Directions →
When you reach the line containing "namespace Sys2Proof", stop after it; until then, copy each line of the listing exactly, starting with the first.

= = = =

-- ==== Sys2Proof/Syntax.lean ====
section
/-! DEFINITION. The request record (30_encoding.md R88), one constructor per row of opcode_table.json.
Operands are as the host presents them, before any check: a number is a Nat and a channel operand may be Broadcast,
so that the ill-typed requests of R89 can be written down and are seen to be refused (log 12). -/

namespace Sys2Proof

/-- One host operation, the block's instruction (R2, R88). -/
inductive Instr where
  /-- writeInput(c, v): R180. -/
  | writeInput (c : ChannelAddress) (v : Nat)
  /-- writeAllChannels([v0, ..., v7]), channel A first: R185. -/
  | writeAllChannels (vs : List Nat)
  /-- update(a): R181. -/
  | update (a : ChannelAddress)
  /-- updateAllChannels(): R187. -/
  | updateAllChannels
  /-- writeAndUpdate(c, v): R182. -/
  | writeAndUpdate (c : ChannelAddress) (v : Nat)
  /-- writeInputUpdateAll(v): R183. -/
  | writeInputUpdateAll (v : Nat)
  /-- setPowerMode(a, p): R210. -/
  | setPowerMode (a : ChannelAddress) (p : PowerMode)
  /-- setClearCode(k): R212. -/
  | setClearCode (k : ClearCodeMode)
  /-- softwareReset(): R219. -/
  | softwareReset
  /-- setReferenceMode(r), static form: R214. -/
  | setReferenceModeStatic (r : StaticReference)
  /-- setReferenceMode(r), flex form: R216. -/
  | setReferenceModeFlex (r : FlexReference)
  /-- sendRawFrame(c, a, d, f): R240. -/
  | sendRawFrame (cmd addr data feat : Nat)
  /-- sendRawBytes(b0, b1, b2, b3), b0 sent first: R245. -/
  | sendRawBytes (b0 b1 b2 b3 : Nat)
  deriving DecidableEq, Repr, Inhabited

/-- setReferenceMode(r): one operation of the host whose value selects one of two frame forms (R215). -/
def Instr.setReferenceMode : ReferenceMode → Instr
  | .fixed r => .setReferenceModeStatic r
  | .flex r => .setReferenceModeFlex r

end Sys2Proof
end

= = = =

Task result →
-- ==== Sys2Proof/Syntax.lean ====
section
/-! DEFINITION. The request record (30_encoding.md R88), one constructor per row of opcode_table.json.
Operands are as the host presents them, before any check: a number is a Nat and a channel operand may be Broadcast,
so that the ill-typed requests of R89 can be written down and are seen to be refused (log 12). -/

namespace Sys2Proof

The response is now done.